As Gamasutra continues to investigate the ethics of game companies paying for YouTuber coverage, prominent YouTube personality John "TotalBiscuit" Bain has publicly committed to change his business practices so that all promotional videos will start with a disclosure splash screen. Although he did formerly have text-based disclosures in the YouTube video descriptions: "From now on, we'll be clearly disclosing promotional videos," wrote Bain in a TwitLonger post published today. "If your audience trusts you, you should also be able to trust them." Bain's comments come shortly after popular game-focused YouTuber network Yogscast announced the launch of YogDiscovery, a marketing initiative that sees the company taking revenue share from sales of a game like Space Engineers in exchange for producing videos and other promotional content for the game.

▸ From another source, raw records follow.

-- ==== Sys2Proof/Machine/IntakeOps.lean ====
section
/-! DEFINITION. Source Intake: changes of a source's state and channel set (R3), frame arrivals (R4, R10), packets
(R5 to R8), status blocks (R17 to R19, R191), pending changes (R24), the block start and the interval end
(R12 to R16), and the reading of a buffer (R2, R11). -/

namespace Sys2Proof.Machine

/-! ### Changes of a source's record -/

/-- R3: a source record entering a state. -/
def Source.enter (st : SourceState) (x : Source) : Source :=
  match st with
  | .running => { x with state := .running }
  | .absent =>
    { x with
      state := .absent, buffer := [], corrections := 0, absence := 0, arrival := false, entryInterval := false
      arrivals := 0, badRun := 0, goodRun := 0, lastSeq := none, pendingFrame := none, lastWritten := none
      lastRead := none, repeatHead := false, assembly := .waiting, prevBlock := none }
  | .prefill | .unusable _ =>
    { x with
      state := st, buffer := [], corrections := 0, repeatHead := false
      lastRead := if x.isRunning then none else x.lastRead }

/-- The state with the record of one source replaced, where neither its state nor its channel set changes. -/
def State.setSource (i : SourceId) (x : Source) (s : State) : State := { s with sources := s.sources.set i x }

/-- R3: the record of a source replaced: SOURCE_STATE where its state, its unusable reason or its channel set
changes, and the reactions of the other blocks. -/
def State.changeSource (i : SourceId) (x : Source) (s : State) : State :=
  let old := s.sources[i]
  let src := s.sources.set i x
  let h := postIf (decide (x.state ≠ old.state ∨ x.channels ≠ old.channels)) (sourceStateNotice i x) s.hub
  { s with sources := src, hub := h.sourceChanged src i old.isRunning (decide (x.channels ≠ old.channels)) }

/-- Something done for each source, in id order, where the spec gives the sources none (notes/assumptions/67.md, 74.md and
76.md, DESIGN CHOICE). -/
def State.eachSource (f : SourceId → State → State) (s : State) : State :=
  (List.finRange 8).foldl (fun t i => f i t) s

/-! ### Frame arrivals (R4, R10) -/

/-- R4: the low bits of a sample set to zero by the adopted word length. -/
def maskSample (length : WordLength) (x : Sample) : Sample :=
  match length with
  | .w16 => x / 256 * 256
  | .w20 => x / 16 * 16
  | .w24 => x

/-- A frame with every sample changed. -/
def Frame.map (f : Sample → Sample) (x : Frame) : Frame :=
  ⟨f x.fl, f x.fr, f x.c, f x.lfe, f x.sl, f x.sr, f x.bl, f x.br⟩

/-- R4: a frame masked to the adopted word length. -/
def Source.mask (x : Source) (f : Frame) : Frame :=
  match x.adopted with
  | none => f
  | some r => f.map (maskSample r.length)

/-- R4: a frame written in PREFILL or RUNNING, or lost to an overrun. -/
def Source.write (f : Frame) (x : Source) : Source :=
  if x.buffer.length < Config.bufferFrames then
    { x with buffer := x.buffer ++ [x.mask f], lastWritten := some (x.mask f) }
  else { x with counters := { x.counters with overruns := bump x.counters.overruns } }

/-- R4, R10: a frame at a source in PREFILL or RUNNING. -/
def State.writeFrame (i : SourceId) (f : Frame) (s : State) : State :=
  let x := s.sources[i].write f
  let t := s.setSource i x
  if x.state = .prefill ∧ x.prefill ≤ x.fill then t.changeSource i (x.enter .running) else t

/-- R4: a frame arrival. In STANDBY it writes nothing and leaves the source ABSENT (R21). -/
def State.arrive (i : SourceId) (f : Frame) (s : State) : State :=
  if s.hub.standby.power = .standby then s
  else
    let x := { s.sources[i] with arrivals := s.sources[i].arrivals + 1, arrival := true }
    match x.state with
    | .absent =>
      let y := { x.enter (recordState x.adopted) with entryInterval := true }
      let t := s.changeSource i y
      if y.state = .prefill then t.writeFrame i f else t
    | .prefill | .running => (s.setSource i x).writeFrame i f
    | .unusable _ => s.setSource i x

/-! ### Status blocks (R17 to R19, R191, 12.4) -/

/-- Byte `i` of a status block. -/
def statusByte (b : StatusBlock) (i : Nat) : Byte := (b >>> (8 * i)).setWidth 8

/-- 12.4: the word length that a code names. -/
def wordLengthOf (code : Nat) : Option WordLength :=
  match code with
  | 1 => some .w16
  | 2 => some .w20
  | 3 => some .w24
  | _ => none

/-- R18: whether the sum of a block's 20 bytes is 0 modulo 256. -/
def sumsToZero (b : StatusBlock) : Bool :=
  decide (((List.range 20).map fun i => (statusByte b i).toNat).sum % 256 = 0)

/-- R18, 12.4: the record of a valid block; none where the block fails. -/
def recordOf (b : StatusBlock) : Option StatusRecord :=
  match sumsToZero b, wordLengthOf (statusByte b 2).toNat with
  | true, some length => some ⟨b.getLsbD 0, statusByte b 1, length, (b >>> 24).setWidth 120⟩
  | _, _ => none

/-- R19: the state of a source after the adoption of a record. -/
def adoptedState (r : StatusRecord) (x : Source) : SourceState :=
  match x.state with
  | .absent => .absent
  | .unusable .nonAudio => recordState (some r)
  | .unusable .rate =>
    if r.nonAudio then .unusable .nonAudio
    else if r.rate = 2 ∧ x.goodRun = 4 then .prefill
    else .unusable .rate
  | .prefill =>
    if playable (some r) then .prefill else recordState (some r)
  | .running => if playable (some r) then .running else recordState (some r)

/-- R18, R19: a record adopted: SOURCE_STATUS, and the state that follows it. -/
def State.adoptRecord (i : SourceId) (r : StatusRecord) (s : State) : State :=
  let x := s.sources[i]
  let st := adoptedState r x
  let y := { x with adopted := some r }
  State.changeSource i (if st = x.state then y else y.enter st) { s with hub := post (sourceStatusNotice i r) s.hub }

/-- R191: a confirmed block reported to Standby Control, which posts one WAKE_CANDIDATE for a source of the
wake-sense set in a standby period. -/
def Hub.wakeReport (i : SourceId) (r : StatusRecord) (h : Hub) : Hub :=
  if h.standby.power = .standby ∧ r.nonAudio = false ∧ h.standby.wakeSense.getLsbD i.val = true ∧
      h.standby.reported.getLsbD i.val = false then
    post (wakeCandidateNotice i r)
      { h with standby := { h.standby with reported := h.standby.reported ||| BitVec.ofNat 8 (2 ^ i.val) } }
  else h

/-- R18: a complete status block checked. A confirmed block is adopted first, with its SOURCE_STATUS, and reported to
Standby Control after it (notes/assumptions/38.md). -/
def State.checkBlock (i : SourceId) (b : StatusBlock) (s : State) : State :=
  let x := s.sources[i]
  match recordOf b with
  | none => s.setSource i { x with counters := { x.counters with blocksFailed := bump x.counters.blocksFailed } }
  | some r =>
    let t := s.setSource i { x with prevBlock := some b }
    if x.prevBlock = some b then
      State.onHub (Hub.wakeReport i r) (if x.adopted = some r then t else t.adoptRecord i r)
    else t

/-- A status bit in its place. -/
def statusBit (j : Nat) (bit : Bool) : StatusBlock := BitVec.ofNat 160 (bit.toNat * 2 ^ j)

/-- R17: a status bit collected. -/
def State.collect (i : SourceId) (bit blockStart : Bool) (s : State) : State :=
  let x := s.sources[i]
  match x.assembly, blockStart with
  | .waiting, false => s
  | .waiting, true => s.setSource i { x with assembly := .collecting 1 (statusBit 0 bit) }
  | .collecting _ _, true =>
    s.setSource i
      { x with
        assembly := .collecting 1 (statusBit 0 bit)
        counters := { x.counters with blocksFailed := bump x.counters.blocksFailed } }
  | .collecting held bits, false =>
    let b := bits ||| statusBit held bit
    if 160 ≤ held + 1 then State.checkBlock i b (s.setSource i { x with assembly := .waiting })
    else s.setSource i { x with assembly := .collecting (held + 1) b }

/-! ### Packets (R5 to R8, 12.3) -/

/-- R5: the words of a packet that were corrected. -/
def correctedCount (ws : List WordCheck) : Nat :=
  (ws.filter fun c => match c with | .corrected _ => true | _ => false).length

/-- R21: whether an input is ignored: a source outside the wake-sense set in STANDBY. -/
def Hub.inputIgnored (h : Hub) (i : SourceId) : Bool :=
  decide (h.standby.power = .standby) && !h.standby.wakeSense.getLsbD i.val

/-- 12.3: the fields of a packet header. -/
structure PacketHeader where
  seq : Nat
  group : Nat
  mask : BitVec 4
deriving DecidableEq, Repr

/-- 12.3: data bits 7 to 0, 10 to 8 and 14 to 11 of a header. -/
def packetHeader (d : BitVec 26) : PacketHeader :=
  ⟨d.toNat % 256, (d.toNat / 2 ^ 8) % 8, (d >>> 11).setWidth 4⟩

/-- 12.3: the sample of a sample word. -/
def wordSample (d : BitVec 26) : Sample := (d.setWidth 24).toInt

/-- R6: the part that four sample words make under an active mask. -/
def partOf (mask : BitVec 4) (w0 w1 w2 w3 : BitVec 26) : Part :=
  let slot := fun (k : Nat) (d : BitVec 26) => if mask.getLsbD k then wordSample d else 0
  ⟨slot 0 w0, slot 1 w1, slot 2 w2, slot 3 w3⟩

/-- R7: the frame of a pending frame, the channels of a missing part zero. -/
def PendingFrame.frame (p : PendingFrame) : Frame :=
  let a := p.partA.getD ⟨0, 0, 0, 0⟩
  let b := p.partB.getD ⟨0, 0, 0, 0⟩
  ⟨a.s0, a.s1, a.s2, a.s3, b.s0, b.s1, b.s2, b.s3⟩

/-- A source with the words rejected counter advanced. -/
def Source.reject (x : Source) : Source :=
  { x with counters := { x.counters with wordsRejected := bump x.counters.wordsRejected } }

The FTC's Mary Engle recently told Gamasutra that, generally speaking, the government agency expects content creators who are being paid by a company to produce favorable content about the company's products to disclose that arrangement in such a way that it is "clear and conspicuous, and should be upfront and easy to see where the viewer won't miss it." "It should basically be unavoidable by the viewer," Engle told Gamasutra. Bain's new ethical disclosure policy would seem to be in line with the FTC's expectations. Similar disclosures that are appended to a video's description are not, since they can be hard to find on a video's YouTube page and don't carry over if someone embeds the video somewhere else -- as Bain himself points out.
The main problem with disclosing in descriptions is embedded videos don't have them, neither do certain apps.
— TotalBiscuit (@Totalbiscuit) July 15, 2014
The reality is, promo videos are going to happen and they cannot be stopped. We should be pushing for transparency and disclosure.
— TotalBiscuit (@Totalbiscuit) July 15, 2014
[Update: Gamasutra has updated the headline and article's second paragraph to further clarify that Bain was previously disclosing paid-for videos, but is now disclosing this within his videos - rather than in the description of videos.]